A Winning Team

Jerry Seinfeld ideas on parenting!
February 15, 2010, 9:00 pm
Filed under: Uncategorized

Seinfeld works hard not to be too indulgent. He bemoans the way some people cater to their children’s every whim. Seinfeld has three rules of parenting, what he calls “the poison Ps.” The first is Praise—“We tell our kids, ‘Great job!’ too much,” he says. The second is Problem-solving—“We refuse to let our children have problems. Problem-solving is the most important skill to develop for success in life, and we for some reason can’t stand it if our kids have a situation that they need to ‘fix.’ Let them struggle—it’s a gift.”

Just as he’s explaining the third P—“Giving your child too much Pleasure”—a woman comes in the deli with her three young daughters and buys them all huge cookies. “Can you believe this?” Seinfeld says, gesturing like his TV counterpart used to. “It’s 5:30 p.m.—when will they have dinner? At 8?”

So why does he think we treat our kids like that? His eyes light up. “Do you want to hear my latest theory?” he asks. “It’s a little far-fetched.” He leans in and explains how children today aren’t as innocent as they used to be. “We feel so guilty for destroying that innocence—which is what we did—so we’re now trying to repair that by creating perfect childhoods for our children.” He laughs, but he’s serious at the same time. “The reason we overdo it so much is because we feel so bad about it.”

Seinfeld also believes that it is best to teach children by example. “Kids are not going to do what you tell them to do or think like you tell them to think,” he says. “Kids are watching how you deal with that waiter or that handyman, and they are probably more likely to imitate you.”

As evidence, he points to his relationship with his father, Kalmen Seinfeld, a sign-maker who died in 1985. “I find myself acting like my dad,” he says. “My dad would never say no to anyone who needed help. He was extremely unselfish. And I don’t even think that’s my nature. But I saw him do that and, wanting to be like him, I do it too.”

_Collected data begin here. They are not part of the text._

/-- With a host access next after reset, the step passes a check that the access passes. -/
theorem after_step_of_hostAccess {a : HostAction} {check : State → Bool}
    (h : after (hostAccess a State.reset) check = true) : after (step (next (.host a) State.reset)) check = true := by
  obtain ⟨t, ht, hc⟩ := next_of_after h
  have e : (next (.host a) State.reset).withAgenda [] = State.reset := rfl
  rw [step_of_good (s := next (.host a) State.reset) State.reset_faulted desTables_wf,
    advance_host (s := next (.host a) State.reset) (rest := []) rfl, e, ht]
  exact hc

theorem test_witness_StepRunsDecodedCommand :
    (∀ s : State, s = State.reset.withFetchWord 32 0x2 ∨ s = State.reset.withFetchWord 32 0x3 ∨
        s = State.reset.issue 0x2#32 ∨ s = ({ State.reset with len := 1#32 }).issue 0x3#32 →
      s.faulted = none ∧ s.params.tables.wf = true ∧ s.busy = true ∧ ∃ i, decode s.cmd = .ok i) ∧
    (∃ t, exec .xform ((State.reset.withFetchWord 32 0x2).withAgenda []) = .next t) ∧
    exec .ctsEnc (((({ State.reset with len := 1#32 }).withFetchWord 32 0x3)).withAgenda []) = .fault .unwrittenInput := by
  refine ⟨?_, ?_, fault_of_faultOf (by decide +kernel)⟩
  · rintro s (rfl | rfl | rfl | rfl) <;> exact ⟨State.reset_faulted, desTables_wf, rfl, _, rfl⟩
  · exact ⟨_, rfl⟩

theorem test_witness_StepPerformsHostAccess :
    (∀ a : HostAction, (next (.host a) State.reset).faulted = none ∧
      (next (.host a) State.reset).params.tables.wf = true ∧ (next (.host a) State.reset).agenda = [.host a]) ∧
    (∃ t, hostAccess (.inWrite 63 0xFF#8) State.reset = .next t) ∧
    hostAccess (.inRead 63) State.reset = .fault .unwrittenRead := by
  refine ⟨fun a => ⟨State.reset_faulted, desTables_wf, rfl⟩, ?_, fault_of_faultOf (by decide +kernel)⟩
  obtain ⟨t, h, -⟩ := next_of_after (r := hostAccess (.inWrite 63 0xFF#8) State.reset) (check := fun _ => true)
    (by decide +kernel)
  exact ⟨t, h⟩

theorem test_witness_EngineIdleWhileNotBusy :
    State.reset.faulted = none ∧ State.reset.params.tables.wf = true ∧ State.reset.busy = false ∧
    State.reset.agenda = [] ∧ (next .engine State.reset).agenda = [.engine] :=
  ⟨State.reset_faulted, desTables_wf, rfl, rfl, rfl⟩

theorem test_witness_FaultedOrBadTablesNeverStep :
    ({ State.reset with faulted := some .unwrittenInput } : State).faulted = some .unwrittenInput ∧
    ({ withTables badIp with faulted := none } : State).faulted = none ∧
    ({ withTables badIp with faulted := none } : State).params.tables.wf = false ∧
    badIp.wf = false ∧ defaultParams.tables.wf = true :=
  ⟨rfl, rfl, test_wf_refuses_ip.2, test_wf_refuses_ip.2, desTables_wf⟩

theorem test_witness_ParametersNeverChange :
    (∃ t, step State.reset = .next t) ∧ (∃ t, exec .nop State.reset = .next t) ∧
    (∃ t, hostAccess (.regRead 0x03#8) State.reset = .next t) := by
  refine ⟨?_, ⟨_, rfl⟩, ?_⟩
  · obtain ⟨t, h, -⟩ := next_of_after (r := step State.reset) (check := fun _ => true) (by decide +kernel)
    exact ⟨t, h⟩
  · obtain ⟨t, h, -⟩ := next_of_after (r := hostAccess (.regRead 0x03#8) State.reset) (check := fun _ => true)
      (by decide +kernel)
    exact ⟨t, h⟩

/-- A state after a CTS_ENC of 8 bytes: OUT written, OUT_LEN = 8, DONE = 1. -/
def encrypted : State :=
  { State.reset with done := true, outLen := 8#32, outBuf := Memory.writeBytes [] 0 (letters 8) }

Read all:   www.parade.com/celebrity/2010/02/jerry-seinfeld.html by Harlan Coben

I read that Elisabeth Kubler-Ross said this: Don’t go overboard in protecting your children from the hardships of life. If you raise your young ones like plants in a greenhouse, sooner or later, when those plants have to come out into the open, they won’t be able to stand the cold. To put it another way—as one of my favorite sayings goes—”Should you shield canyons from the windstorms, you would never see the beauty of their carvings.”